/-- ANCHOR_FRAME_RECEIVE (R52, R59, R60): bit 103 of a frame is sampled at the last reference edge. The spec does not say
whether frames are received and forwarded in OFF and in BANKED: DESIGN CHOICE (log entry 55): the model
ignores them in OFF, where the start-up has not yet restored TIM_CTRL, and takes them in BANKED, whose always-on domain keeps
the counts. -/
def execAnchorFrameReceive (frame : BitVec 104) (s : State) : Out :=
  .next (if s.pwr.mode = .off ∨ afPreamble frame ≠ 0xA5C3 then s
    else
      let d := afDomain frame
      let comp := s.g Page.tim F.TIM_CTRL_LINK_COMP
      let ok := afCrcOk frame
      let s := s.when (s.on Page.tim F.TIM_CTRL_LINK_OUT_EN = true) (fun s =>
        { s with tim.fwd := s.tim.fwd ++ [s.forwarded frame] })
      if ¬ ok ∨ 5 ≤ d then
        (s.flag Page.tim F.TIM_EVENTS_ANCHOR_CRC).bump Page.tim F.TIM_ANCHOR_CRC_ERRORS
      else if s.anchored d || s.anchoring d then s.bump Page.tim F.TIM_IGNORED_ANCHORS
      else if ¬ s.refOk then s
      else s.anchorTake d (BitVec.ofNat 64 (afValue frame + 160 * comp)) (afEpoch frame))

/-- ANCHOR_FRAME_FORWARD (R60): the oldest frame to forward leaves TIMING LINK OUT, each bit on the edge that its receipt
has fixed. -/
def execAnchorFrameForward (s : State) : Out :=
  .next (match s.tim.fwd with
    | [] => s
    | f :: l => { s with tim.fwd := l, tim.linkOut := s.tim.linkOut ++ [f] })

/-! ### Converter alignment (R69 to R71) -/

/-- The registers common to the timing block, as a command's function (R17, R82, R512). -/
def timHolds : List (Nat × Nat) := [(Page.tim, 0x20), (Page.tim + 0x200, 0x18)]

def cTimeAlign : Cmd where
  op := 0x0303
  pf0 := true
  chk := fun s _ =>
    if s.modeNum ≠ 2 ∨ s.anyBusyPart ∨ ¬ s.refOk ∨ s.pwr.busy ≠ .none ∨ s.tim.tries.isSome then some (.plain St.badState)
    else none
  idle := fun _ _ => true
  holds := fun _ _ => timHolds
  grps := fun _ => [gid 3 2047]
  run := fun s p => { s.alignStart with tim.alignOwed := p.who }

/-- TIME_ALIGN (R69, R82): it completes with the verification. -/
def execTimeAlign (p : Pkt) (s : State) : Out := .next (s.command cTimeAlign p)

/-- The alignment has succeeded: PENDING bit 1 clears for PWR_SAFE_EXIT, which it lets end, and for a start-up (R574,
R576, R578). -/
def State.alignGood (s : State) : State :=
  let w := s.tim.alignOwed
  let s := { s with tim.tries := none, tim.alignOwed := none }
  let s := (s.flag Page.tim F.TIM_STATUS_ALIGNED).settle w St.success
  let s := s.when (s.pwr.safeExit.isSome = true ∨ s.pwr.mode = .off) (·.clearPending 1)
  if s.pwr.safeExit.isSome = true ∧ ¬ s.pwr.deep then s.exitSafe else s

/-- The third attempt has failed. -/
def State.alignBad (s : State) : State :=
  let w := s.tim.alignOwed
  let x := s.pwr.safeExit
  let s := { s with tim.tries := none, tim.alignOwed := none, pwr.safeExit := none }
  let s := ((s.unflag Page.tim F.TIM_STATUS_ALIGNED).flag Page.tim F.TIM_EVENTS_ALIGN_FAIL).settle w St.internalError
  let s := s.settle x St.badState
  s.raiseSafe Cause.alignFail 0 (gid 3 2047) 0

/-- ALIGNMENT_VERIFY (R71): the converters have reported after a pulse; `ok`: every report agrees. -/
def execAlignmentVerify (ok : Bool) (s : State) : Out :=
  .next (match s.tim.tries with
    | none => s
    | some n =>
      if ok then s.alignGood
      else if n < 2 then { s.flag Page.tim F.TIM_EVENTS_ALIGN_RETRY with tim.tries := some (n + 1), tim.skew := s.skewSet }
      else s.alignBad)

/-! ### The reference (R62, R63) -/

/-- REF_LOST (R62). -/
def execRefLost (s : State) : Out := .next s.refFall

/-- The start-up has come to the main PLL, the converters and their alignment (R627). -/
def State.startConv (s : State) : Bool := match s.pwr.busy with | .startup n => decide (11 ≤ n) | _ => false

/-- REF_RESTORED (R63): the PLL relocks and the converters realign, unless they are powered down. A wake that a
held doorbell asked for begins (R622). -/
def execRefRestored (s : State) : Out :=
  .next (if s.refOk || !s.pwr.input then s
    else
      let s := { s.flag Page.tim F.TIM_STATUS_REF_OK with tim.refIn := true }.flag Page.tim F.TIM_EVENTS_REF_RESTORED
      let s := s.clearPending 0
      if s.pwr.mode = .banked then
        (if s.pwr.doorbells ≠ [] ∨ s.pwr.owed ≠ [] then s.startWake else s)
      else if (s.pwr.mode = .off ∧ ¬ s.startConv) ∨ s.pwr.deep then s
      else (s.flag Page.tim F.TIM_STATUS_PLL_LOCK).alignStart)

/-! ### Wall time (R64 to R68) -/

def State.wallState (s : State) : Nat := s.g Page.tim F.TIM_STATUS_WALL_STATE
def State.setWall (s : State) (v : Nat) : State :=
  ({ s.p Page.tim F.TIM_STATUS_WALL_STATE v with tim.nValid := 0 }).ppsDrop
/-- A signed value as a 32-bit field, saturating. -/
def sat32 (x : Int) : Nat := (BitVec.ofInt 32 (clampI (-(2 ^ 31)) (2 ^ 31 - 1) x)).toNat

/-- A rate correction: the servo's new RATE is not given. While the reference is lost the last RATE stays (R64). -/
def State.rateFree (s : State) : State :=
  if ¬ s.refOk then s
  else
    let (s, v) := s.fresh 32
    s.p Page.tim F.TIM_WALL_RATE v

/-- Wall time steps by the measured offset from the master (R66). -/
def State.wallStep (s : State) (off : Int) : State :=
  let s := { s with tim.wallNs := ((s.tim.wallNs : Int) - off).toNat, tim.stepOk := false }
  (s.flag Page.tim F.TIM_EVENTS_WALL_STEP).logIt Cause.stateWallStep 0 (gid 3 2047) ((-off) % 2 ^ 48).toNat

def State.wallCount (s : State) : State := { s with tim.nValid := s.tim.nValid + 1 }

/-- A stamp of the module's own, in hardware at the port: 8 ns resolution (R65). -/
def portStamp (t : Nat) : Int := ((t / 8 * 8 : Nat) : Int)
/-- The offset from the master by the end-to-end mechanism of R65, in ns: with Sync sent at t1 and stamped here at t2, and
Delay_Req stamped here at t3 and received at t4, half of (t2 − t1) − (t4 − t3). -/
def ptpOffset (m : PtpSync) : Int := ((portStamp m.t2 - m.t1) - (m.t4 - portStamp m.t3)) / 2
/-- Whether a measurement is of the master that this ordinary clock follows: over the transport and in the PTP domain of
TIM_PTP_CFG (R65, R88), from the master that the standard's algorithm selects. -/
def State.ptpHeard (s : State) (m : PtpSync) : Bool :=
  s.on Page.tim F.TIM_PTP_CFG_ENABLE && m.best && s.g Page.tim F.TIM_PTP_CFG_TRANSPORT = m.transport
    && s.g Page.tim F.TIM_PTP_CFG_DOMAIN_NUMBER = m.domain

/-- PTP_SYNC (R64 to R67): a Sync message, with the delay measurement that goes with it. The measurement of a one-step and
of a two-step master is the same: where t1 comes from does not change it. -/
def execPtpSync (m : PtpSync) (s : State) : Out :=
  let offset := ptpOffset m
  .next (if s.pwr.mode = .off ∨ ¬ s.ptpHeard m then s
    else
      let s := s.p Page.tim F.TIM_WALL_OFFSET (sat32 offset)
      let st := s.wallState
      let s := s.when (st ∈ [1, 2] ∧ 1000000 < offset.natAbs) (·.flag Page.tim F.TIM_EVENTS_WALL_BIG_OFFSET)
      match st with
      | 0 =>
        let s := s.wallCount
        if s.tim.nValid < 4 then s
        else if s.tim.stepOk then (s.wallStep offset).setWall 1
        else s.rateFree.setWall 1
      | 1 =>
        let s := s.rateFree
        if offset.natAbs < 1000 then
          let s := s.wallCount
          if s.tim.nValid < 16 then s else s.setWall 2
        else { s with tim.nValid := 0 }
      | 2 => s.rateFree
      | _ => s.rateFree.setWall 1)

/-- WALL_HOLDOVER (R66): no Sync for three announce intervals. -/
def execWallHoldover (s : State) : Out :=
  .next (if s.wallState ∈ [1, 2] then (s.setWall 3).flag Page.tim F.TIM_EVENTS_WALL_HOLDOVER else s)

def cTimeWallRelock : Cmd where
  op := 0x0304
  pf0 := true
  chk := fun s _ => if s.on Page.tim F.TIM_PTP_CFG_ENABLE then none else some (.plain St.badState)
  holds := fun _ _ => timHolds
  grps := fun _ => [gid 3 2047]
  run := fun s p => ({ s with tim.stepOk := true }).succeed p

/-- TIME_WALL_RELOCK (R66, R82). -/
def execTimeWallRelock (p : Pkt) (s : State) : Out := .next (s.command cTimeWallRelock p)

/-- PPS_OUT (R68): at a second boundary of wall time a pulse begins; the output takes the level that wall time and its
enable give. -/
def execPpsOut (s : State) : Out := .next { s with tim.ppsOut := s.ppsMay }

/-- The levels of PPS OUT and 10 MHz OUT, and of the buffered copies of the reference on REF OUT A and REF OUT B (R56, R68,
R84). The phase of the divided output against the count is not given: DESIGN CHOICE (log entry 56), its period begins at a
multiple of 1,600 units of the module count. -/
def State.ppsLevel (s : State) : Bool := s.tim.ppsOut && s.ppsMay
def State.tenMhzOut (s : State) : Bool := s.on Page.tim F.TIM_CTRL_TENMHZ_OUT_EN && s.refOk && s.now % 1600 < 800
def State.refOutA (s : State) : Bool := s.on Page.tim F.TIM_CTRL_REF_OUT_A_EN && s.tim.refIn && s.now % 160 < 80
def State.refOutB (s : State) : Bool := s.on Page.tim F.TIM_CTRL_REF_OUT_B_EN && s.tim.refIn && s.now % 160 < 80

/-! ### Time-trigger units (R76 to R78) -/

/-- Owner of TTU `n` and of TCU `n` (R81). -/
def ttuOwner (n : Nat) : Nat := if n < 8 then 0 else 1 + (n - 8) / 6
def tcuOwner (n : Nat) : Nat := if n < 4 then 0 else 1 + (n - 4) / 3
/-- The present value of time source `c`: a domain's count, or wall time in ns. -/
def State.srcNow (s : State) (c : Nat) : Nat := if c = 5 then s.tim.wallNs else (s.cnt c).toNat
/-- Units of source `c` in one tick. -/
def srcTick (c : Nat) : Nat := if c = 5 then 1 else 16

Task brief ->
For the material above, reproduce exactly the lines from the line with "else if s.tim.stepOk" to the line with "def State.refOutA (s", inclusive, and exclude all others.

Task output ->
        else if s.tim.stepOk then (s.wallStep offset).setWall 1
        else s.rateFree.setWall 1
      | 1 =>
        let s := s.rateFree
        if offset.natAbs < 1000 then
          let s := s.wallCount
          if s.tim.nValid < 16 then s else s.setWall 2
        else { s with tim.nValid := 0 }
      | 2 => s.rateFree
      | _ => s.rateFree.setWall 1)

/-- WALL_HOLDOVER (R66): no Sync for three announce intervals. -/
def execWallHoldover (s : State) : Out :=
  .next (if s.wallState ∈ [1, 2] then (s.setWall 3).flag Page.tim F.TIM_EVENTS_WALL_HOLDOVER else s)

def cTimeWallRelock : Cmd where
  op := 0x0304
  pf0 := true
  chk := fun s _ => if s.on Page.tim F.TIM_PTP_CFG_ENABLE then none else some (.plain St.badState)
  holds := fun _ _ => timHolds
  grps := fun _ => [gid 3 2047]
  run := fun s p => ({ s with tim.stepOk := true }).succeed p

/-- TIME_WALL_RELOCK (R66, R82). -/
def execTimeWallRelock (p : Pkt) (s : State) : Out := .next (s.command cTimeWallRelock p)

/-- PPS_OUT (R68): at a second boundary of wall time a pulse begins; the output takes the level that wall time and its
enable give. -/
def execPpsOut (s : State) : Out := .next { s with tim.ppsOut := s.ppsMay }

/-- The levels of PPS OUT and 10 MHz OUT, and of the buffered copies of the reference on REF OUT A and REF OUT B (R56, R68,
R84). The phase of the divided output against the count is not given: DESIGN CHOICE (log entry 56), its period begins at a
multiple of 1,600 units of the module count. -/
def State.ppsLevel (s : State) : Bool := s.tim.ppsOut && s.ppsMay
def State.tenMhzOut (s : State) : Bool := s.on Page.tim F.TIM_CTRL_TENMHZ_OUT_EN && s.refOk && s.now % 1600 < 800
def State.refOutA (s : State) : Bool := s.on Page.tim F.TIM_CTRL_REF_OUT_A_EN && s.tim.refIn && s.now % 160 < 80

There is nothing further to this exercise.